**TASK OBJECTIVE**
Set out exactly, line by line, the stretch of data below that begins at the line containing "t.hostMem = (s.hostWrite" and ends at the line containing "0x52 → readRequestOk bs = true →", with both ends kept.

**SUPPLIED RECORDS**
/-! ### Privi: transports, results and the control pairs -/

/-- The transports (R62-R68, R74, R89, R90): a doorbell stores the producer's index, frames and packets are taken in order, a
completed command's slot becomes ready with the next generation, replies are written while the ring has room, results are read and
fetched, and ring indices reset while PCIE_EN is 0. -/
def Obligations.TransportRowsComplete : Prop :=
  (∀ (s : State) (i : Fin 65536), s.canonical = true → s.reaches 0x90014 →
    (i.val + 2 ^ 16 - s.fld F.MBX_CMD_CONS_INDEX) % 2 ^ 16 ≤ ringSlots (s.fld F.MBX_CMD_SIZE_LOG2) →
    ∃ t, exec (.pcieDoorbell i) s = .next t ∧ t.fld F.MBX_CMD_PROD_INDEX = i.val ∧ t.privi.ringError = false ∧
      t.privi.slots = s.privi.slots ∧ t.privi.accepted = s.privi.accepted) ∧
  (∀ (s : State) (bs : List Byte), s.ctlOn = true → s.flag F.MBX_CTRL_SPI_EN = true → frameComplete bs = true →
    s.privi.spiCmds.length < 2 → ∃ t, exec (.spiCommand bs) s = .next t ∧ t.privi.spiCmds = s.privi.spiCmds ++ [bs] ∧
      t.privi.slots = s.privi.slots ∧ t.privi.accepted = s.privi.accepted) ∧
  (∀ (s : State) (v : Transport), (∀ w, w ≠ v → s.viaReady w = false) ∨ v = viaAfter s.privi.served → s.viaTurn v = true) ∧
  (∀ (s : State) (bs : List Byte) (r : List (List Byte)), s.priviTakes = true → s.viaTurn .spi = true →
    s.privi.spiCmds = bs :: r → s.privi.spiReplies.length < 8 → s.packetWaits bs = false →
    exec (.packetAcceptance .spi none) s =
      .next ((s.putPrivi { s.privi with spiCmds := r }).acceptPacket .spi ReplyTo.none bs)) ∧
  (∀ (s : State) (slot : List Byte), s.priviTakes = true → s.viaTurn .pcie = true →
    s.ringReady = true → s.packetWaits (slotPacket slot) = false →
    exec (.packetAcceptance .pcie (some slot)) s =
      .next ((s.setFld F.MBX_CMD_CONS_INDEX ((s.fld F.MBX_CMD_CONS_INDEX + 1) % 2 ^ 16)).acceptPacket .pcie ReplyTo.none
        (slotPacket slot))) ∧
  (∀ (s : State) (bs : List Byte) (dest : ReplyTo) (r : List (List Byte × ReplyTo)), s.priviTakes = true →
    s.viaTurn .inband = true → s.privi.inbPackets = (bs, dest) :: r → leAt bs 0 1 ≠ 0x52 → s.packetWaits bs = false →
    exec (.packetAcceptance .inband none) s =
      .next ((s.putPrivi { s.privi with inbPackets := r }).acceptPacket .inband dest bs)) ∧
  (∀ (s : State) (tag : Nat) (x : Slot) (o : Outcome), s.slotOf tag = some x → x.outcome = some o → x.st = .pending →
    x.ackReq = false → exec (.commandComplete tag) s =
      .next ((s.setFld F.MBX_RES_GEN_GEN ((s.fld F.MBX_RES_GEN_GEN + 1) % 2 ^ 16)).putPrivi { s.privi with
        slots := putSlot s.privi.slots tag (some { x with
          st := .ready, generation := (s.fld F.MBX_RES_GEN_GEN + 1) % 2 ^ 16, degraded := s.degraded }) })) ∧
  (∀ (s : State) (r : List Byte) (rest : List (List Byte)), s.canonical = true → s.privi.pcieReplies = r :: rest →
    s.replyRingFull = false → ∃ t, exec (.replyRingWrite true) s = .next t ∧ t.privi.pcieReplies = rest ∧
      t.hostMem = (s.hostWrite (s.replySlot (s.fld F.MBX_RPL_PROD_INDEX)) r).hostMem ∧
      t.fld F.MBX_RPL_PROD_INDEX = (s.fld F.MBX_RPL_PROD_INDEX + 1) % 2 ^ 16) ∧
  (∀ (s : State) (bs : List Byte), s.ctlOn = true → s.flag F.MBX_CTRL_SPI_EN = true → readRequestOk bs = true →
    (s.inTakeover = false → exec (.resultRead (some bs)) s =
      .next ((s.readResult (leAt bs 2 2)).2.sendReply .spi ReplyTo.none (s.readResult (leAt bs 2 2)).1)) ∧
    (s.inTakeover = true → exec (.resultRead (some bs)) s =
      .next (s.putPrivi { s.privi with spiReads := s.privi.spiReads ++ [bs] }))) ∧
  (∀ (s : State) (bs : List Byte) (dest : ReplyTo) (r : List (List Byte × ReplyTo)), s.inTakeover = false →
    s.privi.inbPackets = (bs, dest) :: r → leAt bs 0 1 = 0x52 → readRequestOk bs = true →
    let u := s.putPrivi { s.privi with inbPackets := r }
    exec (.resultRead none) s =
      .next ((u.readResult (leAt bs 2 2)).2.sendReply .inband dest (u.readResult (leAt bs 2 2)).1)) ∧
  (∀ (s : State) (r : List Byte) (rest : List (List Byte)), s.privi.spiReplies = r :: rest →
    exec .spiFetch s = .next ((s.putPrivi { s.privi with
      spiReplies := rest ++ s.privi.spiWait.take 1, spiWait := s.privi.spiWait.drop 1 }).emit (.spi r))) ∧
  (∀ s : State, s.privi.spiReplies = [] → exec .spiFetch s = .next (s.emit (.spi [0]))) ∧
  (∀ s : State, exec .spiStatus s = .next (s.emit (.spi s.spiStatus))) ∧
  (∀ s : State, s.canonical = true → s.reaches 0x90000 → s.flag F.MBX_CTRL_PCIE_EN = false →
    ∃ t, exec .mbxRingReset s = .next t ∧ t.fld F.MBX_CMD_PROD_INDEX = 0 ∧ t.fld F.MBX_CMD_CONS_INDEX = 0 ∧
      t.fld F.MBX_RPL_PROD_INDEX = 0 ∧ t.fld F.MBX_RPL_CONS_INDEX = 0 ∧ t.privi.ringError = false ∧ t.hostMem = s.hostMem) ∧
  (∀ (s : State) (tag : Fin 65536), s.reaches 0x90040 → s.unlocked 3 = false → s.flag F.MBX_RES_STAT_BUSY = false →
    ∃ t, exec (.mbxResTagWrite tag) s = .next t ∧ t.privi.fetchTag = some tag.val ∧ t.privi.slots = s.privi.slots) ∧
  (∀ (s : State) (tag : Nat), s.privi.fetchTag = some tag → s.inTakeover = false →
    ∃ t, exec .mbxResFetchComplete s = .next t ∧
    t.privi.fetchTag = none ∧ t.privi.resWin = (s.readResult tag).1)

/-- Privi's own commands (R76, R77, R80-R83): NOP, identity and health answer OK at once with their payloads, an acknowledgement
releases the slots it names, a close decides its group, and a group left open too long ends in TIMEOUT. -/
def Obligations.MailboxCommandsComplete : Prop :=
  (∀ (s : State) (tag : Nat) (c : Cmd) (u : State), Starts s 0x0100 tag c u → c.atomic = false →
    exec (.sysNop tag) s = .next (u.finishNow c.tag .ok [])) ∧
  (∀ (s : State) (tag : Nat) (c : Cmd) (u : State) (g : Group), Starts s 0x0100 tag c u → c.atomic = true →
    u.findGroup (65536 + c.tag) = some g → exec (.atomicGroupClose tag) s = .next (u.closeGroup c g)) ∧
  (∀ (s : State) (tag : Nat) (c : Cmd) (u : State), Starts s 0x0101 tag c u →
    exec (.sysIdentify tag) s = .next (u.finishNow c.tag .ok u.identity) ∧ u.identity.length = 48 ∧
      u.identity.take 18 = leBytes 16 Config.deviceId ++ leBytes 2 0x6408) ∧
  (∀ (s : State) (tag : Nat) (c : Cmd) (u : State), Starts s 0x0103 tag c u →
    exec (.sysGetHealth tag) s = .next (u.finishNow c.tag .ok u.health) ∧ u.health.length = 40 ∧
      u.health.take 4 = leBytes 1 (u.fld F.PWR_STATUS_STATE) ++ leBytes 1 (u.fld F.TCK_STATUS_STATE) ++
        leBytes 1 (u.fld F.MBX_STATUS_MODE) ++ leBytes 1 (u.fld F.EVR_STATUS_REPLACE)) ∧
  (∀ (s : State) (tag k : Nat) (c : Cmd) (x : Slot), s.acceptedCmd 0x0105 tag = some c → leAt c.payload 0 2 ≠ 0 →
    ackTags c = [k] → (s.takeCmd c).slotOf k = some x → (x.st = .ready ∨ x.st = .read) → c.dryRun = false → c.ackReq = false →
    exec (.resultAck tag) s = .next ((s.takeCmd c).putPrivi { (s.takeCmd c).privi with
      slots := putSlot (s.takeCmd c).privi.slots k none })) ∧
  (∀ (s : State) (id : Nat) (g : Group), s.privi.groups.find? (fun g => g.id == id) = some g → id < 65536 →
    g.opened + 3840 ≤ s.elapsed → exec (.groupAbandoned id) s =
      .next (g.members.foldl (fun s c => s.finishNow c.tag .timeout [])
        (s.putPrivi { s.privi with groups := s.privi.groups.filter (fun x => x.id != id) })))

/-- The control pairs (R84-R86, R539, Table 03-8): in NORMAL a mismatch or a watchdog makes the other pair take over, the takeover
ends in SOLO of the surviving pair, where result reads that waited are answered and SOLO's rows apply to a pair that has booted
already; in SOLO the lost pair's boot waits for a frame boundary or retires the pair, and another mismatch within 1 s retires it. -/
def Obligations.ControlPairRowsComplete : Prop :=
  (∀ (s : State) (x : Fin 2), s.canonical = true → s.fault.lost = false → s.fld F.MBX_STATUS_MODE = 0 →
    (∃ t, exec (.lockstepMismatch x) s = .next t ∧ t = (s.raiseFree 0x0001 (srcPair x.val) sevError).pairFails x.val ∧
      t.elapsed = s.elapsed) ∧
    (∃ t, exec (.fwWatchdog x) s = .next t ∧ t = (s.raiseFree 0x0006 (srcPair x.val) sevError).pairFails x.val ∧
      t.elapsed = s.elapsed)) ∧
  (∀ (s : State) (x : Nat), s.fault.lost = false → s.fld F.MBX_STATUS_MODE = 0 →
    let u := s.raiseFree 0x0002 srcOther sevWarning
    s.pairFails x = ((({ u with fault := { u.fault with
      mismatchAt := sput (fun _ => 0) u.fault.mismatchAt x (u.elapsed + 1)
      lostPair := some x
      bootWaiting := false
      bootFailed := false
      lostAgain := s.mismatchRecent x } } : State).setMode
          1).servoHoldover.failPending.storeEnded).staleEstimates.calDiscard) ∧
  (∀ s : State, s.fault.lost = false → s.fld F.MBX_STATUS_MODE = 1 →
    exec .takeoverComplete s =
    .next (s.setMode (if s.fault.lostPair = some 1 then 2 else 3)).answerWaiting.soloRows) ∧
  (∀ (s : State) (x : Fin 2), s.fault.lost = false → s.fld F.MBX_STATUS_MODE = 2 ∨ s.fld F.MBX_STATUS_MODE = 3 →
    s.fault.lostPair = some x.val → s.isRetired (srcPair x.val) = false → s.mismatchRecent x.val = true →
    ∃ u, u = s.raiseFree 0x0001 (srcPair x.val) sevError ∧
      exec (.lockstepMismatch x) s =
        .next ({ u with fault := { u.fault with bootWaiting := false } }.retirePair x.val)) ∧
  (∀ (s : State) (x : Fin 2), s.sec.activation = none → s.fault.lostPair = some x.val → s.isRetired (srcPair x.val) = false →
    s.fault.lost = false →
    (s.fld F.MBX_STATUS_MODE = 1 → ∀ ok, exec (.pairBootComplete x ok) s = .next { s with fault := { s.fault with
      bootWaiting := ok
      bootFailed := !ok } }) ∧
    (s.fld F.MBX_STATUS_MODE ≠ 1 →
      (s.fault.lostAgain = false → exec (.pairBootComplete x true) s = .next { s with fault := { s.fault with
        bootWaiting := true
        bootFailed := false } }) ∧
      (s.fault.lostAgain = true → exec (.pairBootComplete x true) s = .next (State.retirePair { s with fault := { s.fault with
        bootWaiting := false
        bootFailed := false } } x.val)) ∧
      exec (.pairBootComplete x false) s = .next (State.retirePair { s with fault := { s.fault with
        bootWaiting := false
        bootFailed := false } } x.val)))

**TASK RESPONSE**
      t.hostMem = (s.hostWrite (s.replySlot (s.fld F.MBX_RPL_PROD_INDEX)) r).hostMem ∧
      t.fld F.MBX_RPL_PROD_INDEX = (s.fld F.MBX_RPL_PROD_INDEX + 1) % 2 ^ 16) ∧
  (∀ (s : State) (bs : List Byte), s.ctlOn = true → s.flag F.MBX_CTRL_SPI_EN = true → readRequestOk bs = true →
    (s.inTakeover = false → exec (.resultRead (some bs)) s =
      .next ((s.readResult (leAt bs 2 2)).2.sendReply .spi ReplyTo.none (s.readResult (leAt bs 2 2)).1)) ∧
    (s.inTakeover = true → exec (.resultRead (some bs)) s =
      .next (s.putPrivi { s.privi with spiReads := s.privi.spiReads ++ [bs] }))) ∧
  (∀ (s : State) (bs : List Byte) (dest : ReplyTo) (r : List (List Byte × ReplyTo)), s.inTakeover = false →
    s.privi.inbPackets = (bs, dest) :: r → leAt bs 0 1 = 0x52 → readRequestOk bs = true →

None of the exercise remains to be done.